See my new instructions. IM A bit tired and I was not thinking. Its straightforward.

 

[Beamsbox]

Much easier than all this.

Look at your right triangle of velocities initially. You know what the hyp is... Vo. You have already stated what Vx is in terms of Vo... Use your trig. Cosine... I am tired, but yes, I think its this easy. Vx does not change...

No worries, I'm a bit tired as well.

(I kind of did that earlier, but got lost somewhere, I suppose.)

Here's what I was thinking...

The initial triangle broken down:

v₀ = sq.rt. (v_ox² + v_oy²) = 5(v_m)

And since the velocity at max height, is ONLY the x component, and hence the same as the initial x component, (v_m = v_mx = v_ox), then you should be able to substitute v_ox for v_m, leaving you with:

v₀ = sq.rt. (v_ox² + v_oy²) = 5(v_ox)
v_ox² + v_oy² = 5²(v_ox)²
v_oy² = 24v_ox²
(Which is what I posted in my first post...)

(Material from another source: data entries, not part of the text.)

/-- The end of a pass counts in each bottom accumulator. -/
theorem execSystolicPassComplete_spec {before rest : List Pass} (hy : s.graph? c g = some y) (hi : i < y.groups.length)
    (hrect : quadRect (groupAt s c g i).quads = some (q0, m, n)) (hpasses : (groupAt s c g i).passes = before ++ p :: rest)
    (hbefore : ∀ z, z ∈ before → z.age ≤ passLength (Cfg.m z.cfg) (2 * n) (2 * m)) (hp : passLength (Cfg.m p.cfg) (2 * n) (2 * m) < p.age) :
    ∃ v, execSystolicPassComplete c g i s = .next v ∧ groupAt v c g i = { groupAt s c g i with passes := before ++ rest } ∧ keepsMemory s v ∧
      ∀ k, k < 2 * m → (tensorAt v (gridTile q0 (2 * n - 1) k)).acc (p.accs.getD k 0) =
        { (tensorAt s (gridTile q0 (2 * n - 1) k)).acc (p.accs.getD k 0) with
          started := ((tensorAt s (gridTile q0 (2 * n - 1) k)).acc (p.accs.getD k 0)).started + 1 }.oneDone := by
  have hgo := execSystolicPassComplete_ends hrect hpasses hbefore hp
  obtain ⟨hcgraphs, hcmem⟩ := countPass_keeps q0 (2 * n - 1) (2 * m) p s
  obtain ⟨hetiles, hegraphs, hemem⟩ := emptyRows_keeps q0 (2 * n) p (countPass q0 (2 * n - 1) (2 * m) p s)
  have hacc (k : Nat) (hk : k < 2 * m) := countPass_acc q0 (2 * n - 1) p s hk
  generalize countPass q0 (2 * n - 1) (2 * m) p s = u₁ at hgo hcgraphs hcmem hetiles hegraphs hemem hacc
  generalize emptyRows q0 (2 * n) p u₁ = u at hgo hetiles hegraphs hemem
  obtain ⟨hsacc, hsgraphs, hsmem⟩ := settleGrid_keeps q0 (2 * n) (2 * m) (setGroup c g i { groupAt u c g i with passes := before ++ rest } u)
  have hgraphs : u.graphs = s.graphs := hegraphs.trans hcgraphs
  refine ⟨_, hgo, ?_, keepsMemory_of_memories ?_, fun k hk => ?_⟩
  · rw [groupAt_of_graphs hsgraphs, groupAt_setGroup ((graph_of_graphs hgraphs).trans hy) hi, groupAt_of_graphs hgraphs]
  · exact ((hsmem.trans (setGroup_memories ..)).trans hemem).trans hcmem
  · rw [hsacc, tensorAt_of_tiles (setGroup_tiles ..), tensorAt_of_tiles hetiles, hacc k hk]

/-! ### The rows of a pass -/

/-- The words of a row of an accumulator after a change of each. -/
def mapRow (r : Nat) (f : Nat → BitVec 40 → BitVec 40) (cells : Map (BitVec 40)) : Map (BitVec 40) :=
  (List.range 64).foldl (fun cs e => mset cs (64 * r + e) (f e (mget 0 cs (64 * r + e)))) cells

/-- The words of a row that the first `l` changes leave. -/
theorem mget_rowPrefix (r : Nat) (f : Nat → BitVec 40 → BitVec 40) (cells : Map (BitVec 40)) (l k : Nat) :
    mget 0 ((List.range l).foldl (fun cs e => mset cs (64 * r + e) (f e (mget 0 cs (64 * r + e)))) cells) k =
      if 64 * r ≤ k ∧ k < 64 * r + l then f (k - 64 * r) (mget 0 cells k) else mget 0 cells k := by
  induction l generalizing k with
  | zero => rw [if_neg (by omega)]; rfl
  | succ l ih =>
    rw [List.range_succ, List.foldl_append, List.foldl_cons, List.foldl_nil]
    by_cases hk : k = 64 * r + l
    · subst hk
      rw [mget_mset_self, ih, if_neg (by omega), if_pos (by omega), Nat.add_sub_cancel_left]
    · rw [mget_mset_of_ne _ _ _ hk, ih]
      exact if_congr (by omega) rfl rfl

theorem mget_mapRow_in {r e : Nat} (he : e < 64) (f : Nat → BitVec 40 → BitVec 40) (cells : Map (BitVec 40)) :
    mget 0 (mapRow r f cells) (64 * r + e) = f e (mget 0 cells (64 * r + e)) := by
  rw [mapRow, mget_rowPrefix, if_pos (by omega), Nat.add_sub_cancel_left]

I'm not sure where the angle comes in, which formula that has theta in it to use...

 

[pgardn]

No worries, I'm a bit tired as well.

(I kind of did that earlier, but got lost somewhere, I suppose.)

Here's what I was thinking...

The initial triangle broken down:

v₀ = sq.rt. (v_ox² + v_oy²) = 5(v_m)

And since the velocity at max height, is ONLY the x component, and hence the same as the initial x component, (v_m = v_mx = v_ox), then you should be able to substitute v_ox for v_m, leaving you with:

v₀ = sq.rt. (v_ox² + v_oy²) = 5(v_ox)
v_ox² + v_oy² = 5²(v_ox)²
v_oy² = 24v_ox²
(Which is what I posted in my first post...)

I'm not sure where the angle comes in, which formula that has theta in it to use...

The velocity in the x-direction remains the same the entire trip. And we know what that is. You basically stated it was 1/5 of its original speed Vo. Look at my diagram. And realize you know what cosine theta is from the diagram. Solve for theta. We made it way too difficult.
You don't need to use the pythagoream theorem. Cosine theta = adjacent side/ hypot.

Unless I misunderstood the problem this is very straight forward. If you need further help post.

 

[Beamsbox]

Haha, crap.

That's totally what I needed. Thanks for all your help!

 

[pgardn]

Haha, crap.

That's totally what I needed. Thanks for all your help!

Its sort of embarassing now that one looks back on it.

 

[Beamsbox]

ha ya, I know...

I kept looking at the v_y as v_oy, so I guess I just wasn't making the association... can't say I won't do that again... Cheers!